-- EXERCISE DETAILS --
Look for "Access" in the listing below. Gather each line that contains it.
━━━━
theorem BRes.andThen_canonical {r : BRes} (h : r.Canonical) {f : State → Res} (hf : ∀ {u : State}, u.memWf = true → (f u).Canonical) :
    (r.andThen f).Canonical := by
  cases r with
  | ok t => exact hf h
  | wait => trivial
  | bad t => exact h

theorem State.placeEntry_memWf (w : s.memWf = true) (g : Group) (e : LogEntry) : (s.placeEntry g e).1.memWf = true := by
  unfold State.placeEntry
  split
  next a _ _ _ =>
    have h := State.resolve_memWf w (s.agent g) a.va a.n .read none
    split <;> next hp => rw [hp] at h; exact h
  · exact State.placeAll_memWf _ _ _ w

theorem State.issueLocals_memWf (w : s.memWf = true) (g : Group) (e : LogEntry) : (s.issueLocals g e).memWf = true := by
  unfold State.issueLocals
  dsimp only
  split
  · exact State.acquired_memWf (s := s.setEntry _) w _ _
  · exact w
  · refine foldl_memWf (fun wu a => ?_) _ (s := s.setEntry _) w
    split
    · exact State.windowWriteKeep_memWf wu _ _ _
    · exact wu
  · exact w

theorem State.resolveEntry_memWf (w : s.memWf = true) (id : Nat) : (s.resolveEntry id).1.memWf = true := by
  unfold State.resolveEntry
  split
  · exact w
  next e _ =>
    split
    · exact w
    next g _ =>
      split
      · exact w
      · have h := State.placeEntry_memWf w g e
        split
        next hp => rw [hp] at h; exact State.entryFails_memWf h _ _ _
        next u accs hp =>
          rw [hp] at h
          dsimp only
          split
          · split
            · exact State.freezeEntry_memWf h _ _ _ _ _
            · have hb {r : BRes} {n : Nat} (hr : u.bindBefore g n accs = r) := hr ▸ State.bindBefore_canonical h g n accs
              split
              · exact h
              next hr => exact hb hr
              next hr => exact foldl_memWf (fun wu a => State.issueAtomic_memWf wu _ _ _ _ _ _ a) _ (s := State.setEntry _ _) (hb hr)
          · split
            · exact h
            · exact foldl_memWf (fun wu a => State.storePlace_memWf wu _ _ _ _) _ (s := State.setEntry _ _) h
          · exact h

theorem State.settleEntry_canonical (w : s.memWf = true) (g : Group) (id : Nat) : (s.settleEntry g id).Canonical := by
  unfold State.settleEntry
  split
  · exact w
  next e _ =>
    have h := State.resolveEntry_memWf (State.issueLocals_memWf w g e) id
    split
    · trivial
    next hr => rw [hr] at h; exact h

/-! ### Waits in front of an effect -/

section
variable {c : Ctx} {r : Res}

theorem Res.Canonical.afterRelease (h : r.Canonical) (scope : Nat) : (c.afterRelease s scope r).Canonical := by
  unfold Ctx.afterRelease
  split
  · exact h
  · trivial

theorem Res.Canonical.afterAcquires (h : r.Canonical) : (c.afterAcquires s r).Canonical := by
  unfold Ctx.afterAcquires
  split
  · trivial
  · exact h

theorem Res.Canonical.afterWaiters (h : r.Canonical) (w : s.memWf = true) (accs : List Access) :
    (c.afterWaiters s accs r).Canonical := by
  unfold Ctx.afterWaiters
  dsimp only
  split
  · exact State.takeQuota_memWf w _ _
  · split
    · trivial
    · exact h

end

/-! ### Barriers and batches -/

theorem State.setBar_memWf (w : s.memWf = true) (team off : Nat) (b : Bar) : (s.setBar team off b).memWf = true :=
  State.windowWrite_memWf w _ _ _

theorem State.releaseWaiters_memWf (w : s.memWf = true) (team off : Nat) (v : Bool) :
    (s.releaseWaiters team off v).memWf = true := by
  unfold State.releaseWaiters
  refine foldl_memWf (fun {u} wu g => ?_) _ w
  split
  · dsimp only
    split
    · exact (State.acquireAt_memWf wu g 2 :)
    · exact wu
  · exact wu

theorem State.barTest_memWf (w : s.memWf = true) (team off : Nat) : (s.barTest team off).memWf = true := by
  unfold State.barTest
  dsimp only
  split
  · exact State.releaseWaiters_memWf (State.setBar_memWf w _ _ _) _ _ _
  · exact w

theorem State.setStray_memWf (w : s.memWf = true) (team off : Nat) : (s.setStray team off).memWf = true :=
  State.windowWrite_memWf w _ _ _

theorem State.strayValid_memWf (w : s.memWf = true) (team off : Nat) : (s.strayValid team off).memWf = true :=
  State.setBar_memWf w _ _ _

theorem State.deliver_memWf (w : s.memWf = true) (team off n : Nat) : (s.deliver team off n).memWf = true := by
  unfold State.deliver
  split
  · exact State.barTest_memWf (State.setBar_memWf w _ _ _) _ _
  · exact State.setStray_memWf w _ _

theorem State.acknowledge_memWf (w : s.memWf = true) (team off count : Nat) : (s.acknowledge team off count).memWf = true := by
  unfold State.acknowledge
  split
  · exact State.barTest_memWf (State.setBar_memWf w _ _ _) _ _
  · exact State.setStray_memWf w _ _

theorem State.bteamCheck_memWf (w : s.memWf = true) (team : Nat) : (s.bteamCheck team).memWf = true := by
  unfold State.bteamCheck
  split
  · exact w
  · dsimp only
    split
    · refine foldl_memWf (fun {u} wu g => ?_) _ (s := s.setTeam _) w
      split
      · exact (State.acquireAt_memWf wu g 1 :)
      · exact wu
    · exact w

theorem State.batchCheck_memWf (w : s.memWf = true) (grp : Nat) : (s.batchCheck grp).memWf = true := by
  unfold State.batchCheck
  split
  · split
    · split
      · exact w
      · dsimp only
        split <;> exact w
    · exact w
  · exact w

/-! ### Loads, stores, atomics and cache control -/

theorem ldg_keeps (n : Nat) (signed acq scal : Bool) : KeepsForm (ldg n signed acq scal) := by
  intro c s w
  refine Res.Canonical.checked (Res.Canonical.afterAcquires (Res.Canonical.afterWaiters ?_ w _)) _ _ _
  split
  · trivial
  · dsimp only
    exact State.settleEntry_canonical (Ctx.record_memWf (Ctx.logIssue_memWf w _ _ _) _ _ _ _) _ _

theorem Ctx.storeLanes_memWf (w : s.memWf = true) (c : Ctx) (rel : Bool) (accs : List Access) (data : Nat → List Byte) :
    (c.storeLanes s rel accs data).memWf = true := by
  unfold Ctx.storeLanes State.takeId
  exact foldl_memWf (fun wu a => State.storePlace_memWf wu _ _ _ _) _ (s := { s with nextId := s.nextId + 1 }) w

theorem stg_keeps (n : Nat) (scal rel : Bool) : KeepsForm (stg n scal rel) := by
  intro c s w
  refine Res.Canonical.checked (Res.Canonical.afterAcquires ?_) _ _ _
  have h := State.placeAll_memWf c.g .write (c.accs scal n) w
  split
  · trivial
  · split
    · trivial
    · split
      next hp => rw [hp] at h; exact failRes_canonical h _
      next hp =>
        rw [hp] at h
        split
        · exact Ctx.record_memWf h _ _ _ _
        · exact BRes.andThen_canonical (State.bindBefore_canonical h _ _ _) fun wu => Ctx.storeLanes_memWf wu _ _ _ _

theorem atomicIssue_keeps (op : AOp) (scal sext : Bool) (tags : Ctx → List TagCheck) (tag : Ctx → BitVec 4) :
    KeepsForm (atomicIssue op scal sext tags tag) := by
  intro c s w
  refine Res.Canonical.checked (Res.Canonical.afterAcquires ?_) _ _ _
  split
  · dsimp only
    exact State.settleEntry_canonical (Ctx.logIssue_memWf w _ _ _) _ _
  · have h := State.placeAll_memWf c.g .atomic (c.accs scal op.size) w
    split
    next hp => rw [hp] at h; exact failRes_canonical h _
    next hp =>
      rw [hp] at h
      split
      · exact h
      · exact BRes.andThen_canonical (State.bindBefore_canonical h _ _ _) fun wu =>
          foldl_memWf (fun wv a => State.issueAtomic_memWf wv _ _ _ _ _ _ a) _ wu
━━━━
-- ANSWER SPACE --
theorem Res.Canonical.afterWaiters (h : r.Canonical) (w : s.memWf = true) (accs : List Access) :
theorem Ctx.storeLanes_memWf (w : s.memWf = true) (c : Ctx) (rel : Bool) (accs : List Access) (data : Nat → List Byte) :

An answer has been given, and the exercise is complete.